§ **Extracted material**:
· · ·
-- ==== Sys2Proof/Machine/RegNames.lean ====
section
/-!
DEFINITION. RegNames.lean: the offset of every register of the PF register window under its name in spec/ (instances as arguments), and the
bits of every field under REGISTER_FIELD.
-/

namespace Sys2Proof.Machine.Reg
· · ·
§ **Exercise requirements**:
Everything in the listing should be given again word for word.

§ **Answer to this task**:
-- ==== Sys2Proof/Machine/RegNames.lean ====
section
/-!
DEFINITION. RegNames.lean: the offset of every register of the PF register window under its name in spec/ (instances as arguments), and the
bits of every field under REGISTER_FIELD.
-/

namespace Sys2Proof.Machine.Reg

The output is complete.